Bosilca has been invested in making fault tolerance and HPC resiliency more effective and efficiency for almost two decades. “I don’t think we’re doing the right things in HPC. We’re not building our programming models and everything else that supports our applications with the concept of resiliency built in.” He adds that it gets puts off to the side and many errors went undetected because too few people along the chain were not focused on resiliency because the overall scientific results were “good enough” for the mission at hand.
“The sheer number of applications need make resiliency even more critical. How we tackle that now is to either delegate it to someone else (hardware vendors, for instance) or we rely on some basic infrastructure proposed by the OS or a low-level runtime that can do checkpoint/restart.” He says that while checkpoint/restart is still a critical piece of overall resiliency, it needs to be backed by more footwork on the part of developers, especially since checkpointing is so expensive from an I/O standpoint.
“When there is a large scientific application running on a large part of the machine, we’re running at 80-90% of memory capacity, which means checkpoint/restart will have to save all of that—we’re talking petabytes of data regularly hitting the file system.” Bosilca’s approach is to insert resiliency into the programming model itself to let users decide how they want to deal with faults. The idea is not to eradicate checkpointing but to make it less critical for applications to take up massive I/O resources—something that happens with a more brute force approach to checkpointing and keeping everything, despite the resource costs.

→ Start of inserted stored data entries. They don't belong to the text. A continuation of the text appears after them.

-- ==== Sys2Proof/Laws/KeepsCommands.lean ====
section
/-! SUPPORT. What the operations of Machine/Commands.lean keep. -/
namespace Sys2Proof.Machine

theorem execRegisterWrite_keeps {P : State → Prop} (o : Blind.All P) {s : State} (h : P s) (t : Nat) (src : Src) (p : Nat)
    (off : Nat) (v : Word) (m : Word) :
    Next P (execRegisterWrite t src p off v m s) := by
  unfold execRegisterWrite
  repeat' (first | with_reducible assumption | exact o | intro _ | with_reducible apply State.busWrite_keeps
                           | with_reducible apply Next.of | with_reducible apply nextIte_keeps | with_reducible apply ite_keeps
                           | with_reducible apply foldl_keeps | with_reducible apply foldlFst_keeps
                           | with_reducible apply foldlSnd_keeps | split | dsimp only)

theorem execRejClear_keeps {P : State → Prop} (o : Blind.All P) {s : State} (h : P s) (t : Nat) (src : Src) (p : Nat) (v : Word)
    (m : Word) :
    Next P (execRejClear t src p v m s) := by
  unfold execRejClear
  repeat' (first | with_reducible assumption | exact o | intro _ | with_reducible apply State.busWrite_keeps
                           | with_reducible apply Next.of | with_reducible apply nextIte_keeps | with_reducible apply ite_keeps
                           | with_reducible apply foldl_keeps | with_reducible apply foldlFst_keeps
                           | with_reducible apply foldlSnd_keeps | split | dsimp only)

theorem execLockKeyWrite_keeps {P : State → Prop} (o : Blind.All P) {s : State} (h : P s) (t : Nat) (src : Src) (p : Nat)
    (key : Nat) :
    Next P (execLockKeyWrite t src p key s) := by
  unfold execLockKeyWrite
  repeat' (first | with_reducible assumption | exact o | intro _ | with_reducible apply State.busWrite_keeps
                           | with_reducible apply Next.of | with_reducible apply nextIte_keeps | with_reducible apply ite_keeps
                           | with_reducible apply foldl_keeps | with_reducible apply foldlFst_keeps
                           | with_reducible apply foldlSnd_keeps | split | dsimp only)

theorem execLockExpiry_keeps {P : State → Prop} (cRegs : Blind.regs P) (cMem : Blind.mem P) (cTimers : Blind.timers P)
    (cQueues : Blind.queues P) (cNow : Blind.now P) {s : State} (h : P s) (p : Nat) :
    Next P (execLockExpiry p s) := by
  unfold execLockExpiry
  repeat' (first | with_reducible assumption | intro _ | with_reducible apply State.lockClose_keeps
                           | with_reducible apply State.onExpiry_keeps | with_reducible apply Next.of
                           | with_reducible apply nextIte_keeps | with_reducible apply ite_keeps
                           | with_reducible apply foldl_keeps | with_reducible apply foldlFst_keeps
                           | with_reducible apply foldlSnd_keeps | split | dsimp only)

theorem execPageEnable_keeps {P : State → Prop} (o : Blind.All P) {s : State} (h : P s) (t : Nat) (src : Src) (p : Nat)
    (en : Bool) (v : Word) (m : Word) :
    Next P (execPageEnable t src p en v m s) := by
  unfold execPageEnable
  repeat' (first | with_reducible assumption | exact o | intro _ | with_reducible apply State.busWrite_keeps
                           | with_reducible apply Next.of | with_reducible apply nextIte_keeps | with_reducible apply ite_keeps
                           | with_reducible apply foldl_keeps | with_reducible apply foldlFst_keeps
                           | with_reducible apply foldlSnd_keeps | split | dsimp only)

theorem execPageSoftReset_keeps {P : State → Prop} (o : Blind.All P) {s : State} (h : P s) (t : Nat) (src : Src) (p : Nat)
    (v : Word) (m : Word) :
    Next P (execPageSoftReset t src p v m s) := by
  unfold execPageSoftReset
  repeat' (first | with_reducible assumption | exact o | intro _ | with_reducible apply State.busWrite_keeps
                           | with_reducible apply Next.of | with_reducible apply nextIte_keeps | with_reducible apply ite_keeps
                           | with_reducible apply foldl_keeps | with_reducible apply foldlFst_keeps
                           | with_reducible apply foldlSnd_keeps | split | dsimp only)

theorem execSoftReset_keeps {P : State → Prop} (o : Blind.All P) {s : State} (h : P s) (t : Nat) (src : Src) (pac : Bool)
    (v : Word) (m : Word) :
    Next P (execSoftReset t src pac v m s) := by
  unfold execSoftReset
  repeat' (first | with_reducible assumption | exact o | intro _ | with_reducible apply State.busWrite_keeps
                           | with_reducible apply Next.of | with_reducible apply nextIte_keeps | with_reducible apply ite_keeps
                           | with_reducible apply foldl_keeps | with_reducible apply foldlFst_keeps
                           | with_reducible apply foldlSnd_keeps | split | dsimp only)

theorem execPacEnable_keeps {P : State → Prop} (o : Blind.All P) {s : State} (h : P s) (t : Nat) (src : Src) (v : Word)
    (m : Word) :
    Next P (execPacEnable t src v m s) := by
  unfold execPacEnable
  repeat' (first | with_reducible assumption | exact o | intro _ | with_reducible apply State.busWrite_keeps
                           | with_reducible apply Next.of | with_reducible apply nextIte_keeps | with_reducible apply ite_keeps
                           | with_reducible apply foldl_keeps | with_reducible apply foldlFst_keeps
                           | with_reducible apply foldlSnd_keeps | split | dsimp only)

theorem execReplayEnter_keeps {P : State → Prop} (o : Blind.All P) {s : State} (h : P s) (t : Nat) (src : Src) (v : Word)
    (m : Word) :
    Next P (execReplayEnter t src v m s) := by
  unfold execReplayEnter
  repeat' (first | with_reducible assumption | exact o | intro _ | with_reducible apply State.busWrite_keeps
                           | with_reducible apply Next.of | with_reducible apply nextIte_keeps | with_reducible apply ite_keeps
                           | with_reducible apply foldl_keeps | with_reducible apply foldlFst_keeps
                           | with_reducible apply foldlSnd_keeps | split | dsimp only)

theorem execReplayStep_keeps {P : State → Prop} (o : Blind.All P) {s : State} (h : P s) (t : Nat) (src : Src) (v : Word)
    (m : Word) :
    Next P (execReplayStep t src v m s) := by
  unfold execReplayStep
  repeat' (first | with_reducible assumption | exact o | intro _ | with_reducible apply State.busWrite_keeps
                           | with_reducible apply Next.of | with_reducible apply nextIte_keeps | with_reducible apply ite_keeps
                           | with_reducible apply foldl_keeps | with_reducible apply foldlFst_keeps
                           | with_reducible apply foldlSnd_keeps | split | dsimp only)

“We like to talk about performance but no one wants to talk about how often a big machine fails or how many computations have to be restarted, which basically means a lot of waste happened on a system.” He points to some work done on the Titan supercomputer a few years ago that showed there was an error every eight hours. If you’re running an application at scale that runs for over eight hours (certainly not unheard of on Titan and subsequent machines) and resiliency isn’t built in, the application won’t complete at all. While the info is some years out of date, it’s not like the resiliency problem gets better because of some mysterious progress. Exascale necessitates a more efficient way to recover than just massive I/O consumption for checkpointing. And while resiliency means more than just fault-tolerance, there are plenty of elements there that could also be baked into programming models—it just means developers will need to get on board. And therein lies the challenge.
“We are definitely getting some pushback on this idea because everyone wants something that’s cheap from a productivity perspective. When you design an algorithm you don’t want to deal with it [resiliency/fault tolerance]. A nuclear reaction simulation is complicated enough without making all that in from the beginning.”
Bosilca adds that his approach of pushing MPI and other HPC specific languages to have enough flexibility built in to deal with faults in addition to some checkpointing takes effort but the efficiency and recover benefits outweigh those hurdles. “There are people trying now in different applications to integrate these constructs and the results have been positive in terms of time to solution and reliability of the application. But there is no doubt that there’s a development cost and it needs to be paid up front.”
It’s a shame that the lessons that have been applied in hyperscale resilency can’t transfer to HPC but the legacy of HPC, which hasn’t built these things in from the beginning, will keep it from being a more native part of resilient, fault tolerant systems like that that run at big datacenters based on MapReduce or Spark for instance. And besides, none of the hyperscalers could afford that kind of dedicated gigantic storage and bandwidth on the network just to deal with faults. Unlike those hyperscale underpinnings, MPI doesn’t have anything baked in to enough of a degree for the large applications to cope with faults, Bosilca says.
“In HPC we’re kind of an outlier from a resiliency perspective because we decided early on not to care about having a programming model with all of this built in.”